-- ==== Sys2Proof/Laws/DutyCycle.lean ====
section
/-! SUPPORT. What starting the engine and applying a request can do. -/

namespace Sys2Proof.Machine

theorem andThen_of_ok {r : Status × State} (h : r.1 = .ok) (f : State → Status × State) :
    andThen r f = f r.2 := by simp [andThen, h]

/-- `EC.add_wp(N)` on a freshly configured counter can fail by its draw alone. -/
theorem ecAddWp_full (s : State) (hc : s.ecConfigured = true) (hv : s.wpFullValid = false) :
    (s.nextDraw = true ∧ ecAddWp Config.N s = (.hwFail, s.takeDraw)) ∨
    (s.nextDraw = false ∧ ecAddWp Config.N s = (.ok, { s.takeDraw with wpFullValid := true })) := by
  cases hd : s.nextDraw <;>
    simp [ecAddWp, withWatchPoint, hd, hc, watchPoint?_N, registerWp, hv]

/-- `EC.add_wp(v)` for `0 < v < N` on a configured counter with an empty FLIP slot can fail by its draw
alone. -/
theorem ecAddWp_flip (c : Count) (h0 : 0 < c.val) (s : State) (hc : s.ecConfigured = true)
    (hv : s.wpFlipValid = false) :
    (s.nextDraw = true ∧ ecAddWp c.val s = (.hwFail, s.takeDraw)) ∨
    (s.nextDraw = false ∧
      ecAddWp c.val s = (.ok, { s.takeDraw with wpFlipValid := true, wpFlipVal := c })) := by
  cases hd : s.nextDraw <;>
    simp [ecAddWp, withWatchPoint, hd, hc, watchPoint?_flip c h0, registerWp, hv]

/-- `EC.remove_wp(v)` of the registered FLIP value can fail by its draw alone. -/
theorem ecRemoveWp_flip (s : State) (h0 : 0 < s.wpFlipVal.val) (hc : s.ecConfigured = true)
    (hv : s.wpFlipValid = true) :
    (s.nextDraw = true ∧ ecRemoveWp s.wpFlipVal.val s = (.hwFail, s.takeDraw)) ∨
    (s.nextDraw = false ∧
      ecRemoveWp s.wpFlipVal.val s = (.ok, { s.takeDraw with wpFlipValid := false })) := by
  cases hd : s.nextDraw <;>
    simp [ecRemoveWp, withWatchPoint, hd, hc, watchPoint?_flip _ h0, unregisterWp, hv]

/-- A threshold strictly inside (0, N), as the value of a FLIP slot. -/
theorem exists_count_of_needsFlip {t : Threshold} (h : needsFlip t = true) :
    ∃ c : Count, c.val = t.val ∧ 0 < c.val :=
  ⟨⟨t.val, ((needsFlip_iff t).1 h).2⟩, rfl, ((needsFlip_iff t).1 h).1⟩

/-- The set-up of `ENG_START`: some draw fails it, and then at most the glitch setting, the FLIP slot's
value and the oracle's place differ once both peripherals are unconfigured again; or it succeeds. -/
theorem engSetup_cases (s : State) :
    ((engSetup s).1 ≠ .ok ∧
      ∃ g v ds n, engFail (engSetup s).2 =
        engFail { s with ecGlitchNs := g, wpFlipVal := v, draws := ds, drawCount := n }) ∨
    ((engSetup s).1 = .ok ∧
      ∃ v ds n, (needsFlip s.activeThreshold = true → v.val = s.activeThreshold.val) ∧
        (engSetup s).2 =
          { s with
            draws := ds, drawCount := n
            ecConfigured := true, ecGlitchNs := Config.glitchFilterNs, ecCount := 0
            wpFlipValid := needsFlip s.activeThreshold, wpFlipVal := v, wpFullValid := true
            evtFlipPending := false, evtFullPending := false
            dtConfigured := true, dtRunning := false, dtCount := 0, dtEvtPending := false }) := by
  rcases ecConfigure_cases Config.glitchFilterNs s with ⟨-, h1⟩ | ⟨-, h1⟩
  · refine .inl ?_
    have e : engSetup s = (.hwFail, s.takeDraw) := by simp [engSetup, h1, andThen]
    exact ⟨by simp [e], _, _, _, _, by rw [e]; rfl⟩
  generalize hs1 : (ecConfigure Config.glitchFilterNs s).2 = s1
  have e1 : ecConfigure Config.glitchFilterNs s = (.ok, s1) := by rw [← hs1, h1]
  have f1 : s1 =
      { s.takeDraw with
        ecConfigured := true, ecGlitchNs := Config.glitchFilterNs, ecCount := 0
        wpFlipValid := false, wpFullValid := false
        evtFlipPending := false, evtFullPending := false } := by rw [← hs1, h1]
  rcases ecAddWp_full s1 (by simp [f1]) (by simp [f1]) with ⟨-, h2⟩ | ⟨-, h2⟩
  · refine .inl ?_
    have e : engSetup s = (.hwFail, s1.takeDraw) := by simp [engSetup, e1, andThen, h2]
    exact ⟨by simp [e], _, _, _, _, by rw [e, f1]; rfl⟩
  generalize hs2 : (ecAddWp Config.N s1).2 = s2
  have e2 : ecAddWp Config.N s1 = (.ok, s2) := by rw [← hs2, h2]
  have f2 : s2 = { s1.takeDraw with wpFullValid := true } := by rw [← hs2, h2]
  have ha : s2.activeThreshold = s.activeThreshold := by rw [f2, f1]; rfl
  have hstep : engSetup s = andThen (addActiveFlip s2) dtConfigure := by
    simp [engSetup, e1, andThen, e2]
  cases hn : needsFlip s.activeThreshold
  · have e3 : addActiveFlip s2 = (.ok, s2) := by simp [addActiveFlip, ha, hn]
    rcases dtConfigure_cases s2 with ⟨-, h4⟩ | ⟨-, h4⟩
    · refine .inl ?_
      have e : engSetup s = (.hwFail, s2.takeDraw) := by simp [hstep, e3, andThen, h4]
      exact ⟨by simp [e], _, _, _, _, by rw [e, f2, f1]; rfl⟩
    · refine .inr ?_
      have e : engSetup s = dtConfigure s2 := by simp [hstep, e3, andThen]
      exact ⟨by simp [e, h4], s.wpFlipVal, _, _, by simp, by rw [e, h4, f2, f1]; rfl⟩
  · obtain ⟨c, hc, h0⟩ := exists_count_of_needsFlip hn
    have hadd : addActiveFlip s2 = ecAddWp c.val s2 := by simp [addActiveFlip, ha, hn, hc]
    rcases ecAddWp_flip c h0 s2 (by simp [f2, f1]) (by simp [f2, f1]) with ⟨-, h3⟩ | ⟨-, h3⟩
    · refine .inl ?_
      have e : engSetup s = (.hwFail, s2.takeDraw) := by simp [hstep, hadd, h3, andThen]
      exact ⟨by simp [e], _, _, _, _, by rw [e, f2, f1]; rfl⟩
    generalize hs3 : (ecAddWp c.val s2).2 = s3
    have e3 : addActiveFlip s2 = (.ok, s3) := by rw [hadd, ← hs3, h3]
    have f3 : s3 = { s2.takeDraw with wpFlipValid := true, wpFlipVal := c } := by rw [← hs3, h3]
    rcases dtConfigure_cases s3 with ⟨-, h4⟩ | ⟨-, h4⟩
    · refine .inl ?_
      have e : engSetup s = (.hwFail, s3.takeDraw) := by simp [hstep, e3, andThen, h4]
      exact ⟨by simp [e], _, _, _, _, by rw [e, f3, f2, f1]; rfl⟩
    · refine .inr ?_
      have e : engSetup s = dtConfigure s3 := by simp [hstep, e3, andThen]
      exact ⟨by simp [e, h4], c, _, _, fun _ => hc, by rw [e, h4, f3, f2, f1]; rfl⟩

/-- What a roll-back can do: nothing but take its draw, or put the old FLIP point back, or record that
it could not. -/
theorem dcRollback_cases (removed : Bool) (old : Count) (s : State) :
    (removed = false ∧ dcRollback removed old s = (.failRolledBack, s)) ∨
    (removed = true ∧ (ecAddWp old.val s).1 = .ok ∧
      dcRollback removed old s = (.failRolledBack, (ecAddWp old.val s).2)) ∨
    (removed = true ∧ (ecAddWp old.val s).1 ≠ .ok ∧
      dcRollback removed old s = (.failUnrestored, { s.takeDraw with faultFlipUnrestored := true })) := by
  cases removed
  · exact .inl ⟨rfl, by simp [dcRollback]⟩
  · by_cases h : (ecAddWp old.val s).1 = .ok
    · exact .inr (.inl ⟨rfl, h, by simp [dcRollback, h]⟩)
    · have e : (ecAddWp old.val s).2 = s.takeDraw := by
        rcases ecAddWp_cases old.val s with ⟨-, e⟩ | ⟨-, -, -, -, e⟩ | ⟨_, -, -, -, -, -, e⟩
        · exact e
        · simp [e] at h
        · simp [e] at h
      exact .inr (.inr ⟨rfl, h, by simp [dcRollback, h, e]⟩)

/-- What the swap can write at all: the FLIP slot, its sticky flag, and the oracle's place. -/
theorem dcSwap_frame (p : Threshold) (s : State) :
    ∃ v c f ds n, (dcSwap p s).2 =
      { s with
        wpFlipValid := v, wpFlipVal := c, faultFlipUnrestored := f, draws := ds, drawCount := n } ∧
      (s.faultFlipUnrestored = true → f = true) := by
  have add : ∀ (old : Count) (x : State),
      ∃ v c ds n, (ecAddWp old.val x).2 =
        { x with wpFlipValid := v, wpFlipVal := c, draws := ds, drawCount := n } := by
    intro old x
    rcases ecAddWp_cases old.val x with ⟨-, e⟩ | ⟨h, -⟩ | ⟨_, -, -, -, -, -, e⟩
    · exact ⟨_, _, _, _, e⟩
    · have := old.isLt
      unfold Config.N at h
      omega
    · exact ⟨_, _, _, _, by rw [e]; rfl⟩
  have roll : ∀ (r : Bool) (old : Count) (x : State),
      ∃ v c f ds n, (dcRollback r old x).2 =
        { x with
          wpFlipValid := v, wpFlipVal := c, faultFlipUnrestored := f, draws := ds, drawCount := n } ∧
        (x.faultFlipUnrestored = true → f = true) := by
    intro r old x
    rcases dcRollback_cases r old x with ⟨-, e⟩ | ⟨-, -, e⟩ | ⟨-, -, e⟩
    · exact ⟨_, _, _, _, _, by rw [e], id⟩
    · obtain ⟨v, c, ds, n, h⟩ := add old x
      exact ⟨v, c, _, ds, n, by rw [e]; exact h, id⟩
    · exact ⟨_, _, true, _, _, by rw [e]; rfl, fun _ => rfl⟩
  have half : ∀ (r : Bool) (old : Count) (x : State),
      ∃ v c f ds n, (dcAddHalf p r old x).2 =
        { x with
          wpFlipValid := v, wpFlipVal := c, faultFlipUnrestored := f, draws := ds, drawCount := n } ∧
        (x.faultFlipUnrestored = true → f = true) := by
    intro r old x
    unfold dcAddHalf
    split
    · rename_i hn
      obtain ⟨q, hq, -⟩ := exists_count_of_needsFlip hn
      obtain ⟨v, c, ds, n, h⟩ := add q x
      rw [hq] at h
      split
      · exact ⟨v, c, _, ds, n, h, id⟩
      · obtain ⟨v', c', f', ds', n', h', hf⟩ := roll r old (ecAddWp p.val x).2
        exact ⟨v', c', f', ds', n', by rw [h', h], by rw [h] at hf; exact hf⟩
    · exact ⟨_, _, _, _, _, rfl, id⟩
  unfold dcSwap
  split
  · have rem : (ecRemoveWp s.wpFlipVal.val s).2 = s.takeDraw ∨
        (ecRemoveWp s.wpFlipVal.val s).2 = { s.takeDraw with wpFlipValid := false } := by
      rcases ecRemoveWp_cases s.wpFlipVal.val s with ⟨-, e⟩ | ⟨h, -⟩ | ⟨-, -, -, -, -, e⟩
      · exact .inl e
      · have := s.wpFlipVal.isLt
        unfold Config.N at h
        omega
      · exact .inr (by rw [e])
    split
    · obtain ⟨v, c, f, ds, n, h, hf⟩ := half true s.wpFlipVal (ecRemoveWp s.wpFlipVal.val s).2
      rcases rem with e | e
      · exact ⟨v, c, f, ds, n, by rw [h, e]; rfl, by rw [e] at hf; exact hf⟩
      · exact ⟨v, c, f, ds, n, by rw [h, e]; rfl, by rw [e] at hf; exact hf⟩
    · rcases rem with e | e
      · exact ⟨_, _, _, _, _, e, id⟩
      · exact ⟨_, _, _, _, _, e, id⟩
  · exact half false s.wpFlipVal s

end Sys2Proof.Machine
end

* _Work order_
Only one part of the material above is to be transcribed, namely the lines starting with the line that has "by simp [dcRollback]⟩" and going on through the line that has "oracle's place. -/", exactly as they stand.

* _Written answer_
  · exact .inl ⟨rfl, by simp [dcRollback]⟩
  · by_cases h : (ecAddWp old.val s).1 = .ok
    · exact .inr (.inl ⟨rfl, h, by simp [dcRollback, h]⟩)
    · have e : (ecAddWp old.val s).2 = s.takeDraw := by
        rcases ecAddWp_cases old.val s with ⟨-, e⟩ | ⟨-, -, -, -, e⟩ | ⟨_, -, -, -, -, -, e⟩
        · exact e
        · simp [e] at h
        · simp [e] at h
      exact .inr (.inr ⟨rfl, h, by simp [dcRollback, h, e]⟩)

/-- What the swap can write at all: the FLIP slot, its sticky flag, and the oracle's place. -/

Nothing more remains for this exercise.